### The data

──────────────────────────────

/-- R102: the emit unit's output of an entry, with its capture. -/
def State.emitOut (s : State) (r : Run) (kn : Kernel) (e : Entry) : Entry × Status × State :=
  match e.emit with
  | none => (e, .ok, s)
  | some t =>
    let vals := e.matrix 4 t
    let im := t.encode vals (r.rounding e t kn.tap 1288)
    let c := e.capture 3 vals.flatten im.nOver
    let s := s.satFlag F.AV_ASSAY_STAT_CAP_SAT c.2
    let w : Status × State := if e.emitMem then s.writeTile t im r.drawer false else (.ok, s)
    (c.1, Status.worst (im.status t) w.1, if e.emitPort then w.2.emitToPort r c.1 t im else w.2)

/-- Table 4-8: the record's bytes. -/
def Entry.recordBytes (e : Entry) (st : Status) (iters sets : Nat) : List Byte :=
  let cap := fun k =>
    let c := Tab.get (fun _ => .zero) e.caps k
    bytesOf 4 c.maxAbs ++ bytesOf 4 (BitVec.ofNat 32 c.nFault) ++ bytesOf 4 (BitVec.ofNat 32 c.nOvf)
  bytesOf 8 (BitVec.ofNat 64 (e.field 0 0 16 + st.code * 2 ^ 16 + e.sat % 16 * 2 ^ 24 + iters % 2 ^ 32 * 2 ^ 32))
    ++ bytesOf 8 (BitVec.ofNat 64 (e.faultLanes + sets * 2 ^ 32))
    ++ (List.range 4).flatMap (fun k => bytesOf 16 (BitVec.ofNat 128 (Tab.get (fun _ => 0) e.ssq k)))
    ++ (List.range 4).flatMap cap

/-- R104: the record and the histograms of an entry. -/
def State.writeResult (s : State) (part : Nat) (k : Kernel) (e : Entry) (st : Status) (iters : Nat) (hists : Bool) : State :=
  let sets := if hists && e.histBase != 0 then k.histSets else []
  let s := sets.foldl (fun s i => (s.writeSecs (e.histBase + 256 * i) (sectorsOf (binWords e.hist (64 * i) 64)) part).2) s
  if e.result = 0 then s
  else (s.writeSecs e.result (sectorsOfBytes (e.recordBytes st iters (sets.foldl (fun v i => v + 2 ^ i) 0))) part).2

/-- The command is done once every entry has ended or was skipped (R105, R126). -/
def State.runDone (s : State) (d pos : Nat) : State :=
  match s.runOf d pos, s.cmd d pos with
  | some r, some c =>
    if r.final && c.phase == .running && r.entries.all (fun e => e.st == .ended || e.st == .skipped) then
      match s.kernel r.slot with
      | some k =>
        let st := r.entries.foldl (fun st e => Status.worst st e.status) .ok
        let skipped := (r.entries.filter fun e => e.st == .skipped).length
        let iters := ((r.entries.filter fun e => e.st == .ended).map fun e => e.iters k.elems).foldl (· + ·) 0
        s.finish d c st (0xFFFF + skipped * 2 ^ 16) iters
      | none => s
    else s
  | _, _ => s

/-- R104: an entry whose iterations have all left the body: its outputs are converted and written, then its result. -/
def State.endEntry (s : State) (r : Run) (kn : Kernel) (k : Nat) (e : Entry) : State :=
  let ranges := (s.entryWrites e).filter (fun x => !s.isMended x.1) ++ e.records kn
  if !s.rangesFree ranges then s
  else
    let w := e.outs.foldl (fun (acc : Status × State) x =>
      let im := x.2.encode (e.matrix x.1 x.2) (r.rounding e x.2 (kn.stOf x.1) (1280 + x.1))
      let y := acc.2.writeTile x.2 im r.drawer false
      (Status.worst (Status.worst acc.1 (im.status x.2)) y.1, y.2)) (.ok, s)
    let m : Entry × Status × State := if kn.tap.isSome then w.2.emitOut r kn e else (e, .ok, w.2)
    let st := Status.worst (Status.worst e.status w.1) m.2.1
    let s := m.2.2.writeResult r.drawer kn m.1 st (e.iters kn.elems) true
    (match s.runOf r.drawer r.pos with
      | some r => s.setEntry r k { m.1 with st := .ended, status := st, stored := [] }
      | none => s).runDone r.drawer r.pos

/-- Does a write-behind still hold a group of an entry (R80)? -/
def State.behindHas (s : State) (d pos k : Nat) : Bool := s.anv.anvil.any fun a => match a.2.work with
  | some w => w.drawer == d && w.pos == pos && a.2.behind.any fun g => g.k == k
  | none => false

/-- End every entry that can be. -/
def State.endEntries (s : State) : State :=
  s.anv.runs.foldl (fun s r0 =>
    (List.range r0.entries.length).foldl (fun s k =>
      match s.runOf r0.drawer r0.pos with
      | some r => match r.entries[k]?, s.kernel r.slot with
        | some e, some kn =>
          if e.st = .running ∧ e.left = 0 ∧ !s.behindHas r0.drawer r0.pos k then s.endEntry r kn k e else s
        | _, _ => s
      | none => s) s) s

──────────────────────────────

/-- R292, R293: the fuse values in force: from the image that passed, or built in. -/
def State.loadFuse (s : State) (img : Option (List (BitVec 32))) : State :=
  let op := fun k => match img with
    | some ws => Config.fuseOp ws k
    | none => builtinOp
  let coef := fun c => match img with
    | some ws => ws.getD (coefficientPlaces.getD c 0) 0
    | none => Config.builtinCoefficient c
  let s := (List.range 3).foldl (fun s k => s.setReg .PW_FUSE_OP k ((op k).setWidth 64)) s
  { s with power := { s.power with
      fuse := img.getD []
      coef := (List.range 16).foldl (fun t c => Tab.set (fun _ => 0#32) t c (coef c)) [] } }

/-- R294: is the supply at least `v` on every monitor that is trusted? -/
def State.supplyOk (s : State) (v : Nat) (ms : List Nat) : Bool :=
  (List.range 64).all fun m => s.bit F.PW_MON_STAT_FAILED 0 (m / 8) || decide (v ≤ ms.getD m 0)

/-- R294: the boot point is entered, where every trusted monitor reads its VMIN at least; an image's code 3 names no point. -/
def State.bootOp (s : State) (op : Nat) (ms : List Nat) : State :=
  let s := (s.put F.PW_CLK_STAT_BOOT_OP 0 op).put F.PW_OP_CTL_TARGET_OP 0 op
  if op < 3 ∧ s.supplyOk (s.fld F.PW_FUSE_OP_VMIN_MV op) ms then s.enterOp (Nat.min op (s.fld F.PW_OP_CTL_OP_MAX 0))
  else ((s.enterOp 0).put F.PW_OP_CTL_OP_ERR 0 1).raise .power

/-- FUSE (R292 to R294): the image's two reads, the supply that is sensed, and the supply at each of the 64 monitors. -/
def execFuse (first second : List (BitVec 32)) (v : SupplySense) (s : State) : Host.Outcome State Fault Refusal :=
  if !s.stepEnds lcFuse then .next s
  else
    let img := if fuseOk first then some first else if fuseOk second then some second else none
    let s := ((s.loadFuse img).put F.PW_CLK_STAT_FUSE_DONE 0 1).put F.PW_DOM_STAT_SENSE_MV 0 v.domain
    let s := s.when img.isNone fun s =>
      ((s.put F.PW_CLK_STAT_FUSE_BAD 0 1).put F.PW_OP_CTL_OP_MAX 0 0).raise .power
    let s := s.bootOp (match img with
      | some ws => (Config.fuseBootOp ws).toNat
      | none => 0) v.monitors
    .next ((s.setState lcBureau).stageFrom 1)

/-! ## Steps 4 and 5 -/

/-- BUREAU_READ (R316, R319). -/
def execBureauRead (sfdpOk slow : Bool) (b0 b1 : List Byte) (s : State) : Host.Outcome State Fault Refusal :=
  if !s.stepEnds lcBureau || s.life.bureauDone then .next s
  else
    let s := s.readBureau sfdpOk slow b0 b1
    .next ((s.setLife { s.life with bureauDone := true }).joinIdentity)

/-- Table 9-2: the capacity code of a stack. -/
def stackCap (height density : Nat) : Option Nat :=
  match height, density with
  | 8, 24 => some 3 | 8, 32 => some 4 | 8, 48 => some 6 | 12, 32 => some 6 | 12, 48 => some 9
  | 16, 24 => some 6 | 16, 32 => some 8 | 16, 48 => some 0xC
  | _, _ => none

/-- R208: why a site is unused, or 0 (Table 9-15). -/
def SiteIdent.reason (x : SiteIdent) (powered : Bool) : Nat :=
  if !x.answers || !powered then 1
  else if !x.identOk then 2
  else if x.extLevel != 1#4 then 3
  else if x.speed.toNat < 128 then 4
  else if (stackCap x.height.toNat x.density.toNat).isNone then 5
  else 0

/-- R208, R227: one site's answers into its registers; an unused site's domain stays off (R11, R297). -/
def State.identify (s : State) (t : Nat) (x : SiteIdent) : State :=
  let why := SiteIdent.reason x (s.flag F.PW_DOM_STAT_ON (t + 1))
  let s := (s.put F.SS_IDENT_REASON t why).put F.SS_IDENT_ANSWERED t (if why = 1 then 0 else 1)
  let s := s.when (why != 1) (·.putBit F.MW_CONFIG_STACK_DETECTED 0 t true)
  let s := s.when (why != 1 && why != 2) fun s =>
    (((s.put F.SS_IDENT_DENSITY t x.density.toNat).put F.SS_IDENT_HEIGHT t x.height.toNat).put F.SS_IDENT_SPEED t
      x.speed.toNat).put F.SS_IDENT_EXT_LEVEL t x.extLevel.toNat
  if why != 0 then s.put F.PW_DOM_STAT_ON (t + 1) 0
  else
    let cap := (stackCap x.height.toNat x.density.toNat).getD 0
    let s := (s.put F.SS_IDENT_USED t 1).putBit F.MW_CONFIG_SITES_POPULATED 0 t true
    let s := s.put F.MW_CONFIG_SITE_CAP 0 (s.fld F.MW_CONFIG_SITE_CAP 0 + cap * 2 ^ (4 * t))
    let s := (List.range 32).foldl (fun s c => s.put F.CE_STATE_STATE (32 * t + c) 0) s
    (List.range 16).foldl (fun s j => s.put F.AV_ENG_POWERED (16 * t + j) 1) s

──────────────────────────────

### Your goal
Please, from the entries above, set down exactly the lines from the one containing "def State.identify (s" through the one containing "(((s.put F.SS_IDENT_DENSITY t", and only those.

### Finished task
def State.identify (s : State) (t : Nat) (x : SiteIdent) : State :=
  let why := SiteIdent.reason x (s.flag F.PW_DOM_STAT_ON (t + 1))
  let s := (s.put F.SS_IDENT_REASON t why).put F.SS_IDENT_ANSWERED t (if why = 1 then 0 else 1)
  let s := s.when (why != 1) (·.putBit F.MW_CONFIG_STACK_DETECTED 0 t true)
  let s := s.when (why != 1 && why != 2) fun s =>
    (((s.put F.SS_IDENT_DENSITY t x.density.toNat).put F.SS_IDENT_HEIGHT t x.height.toNat).put F.SS_IDENT_SPEED t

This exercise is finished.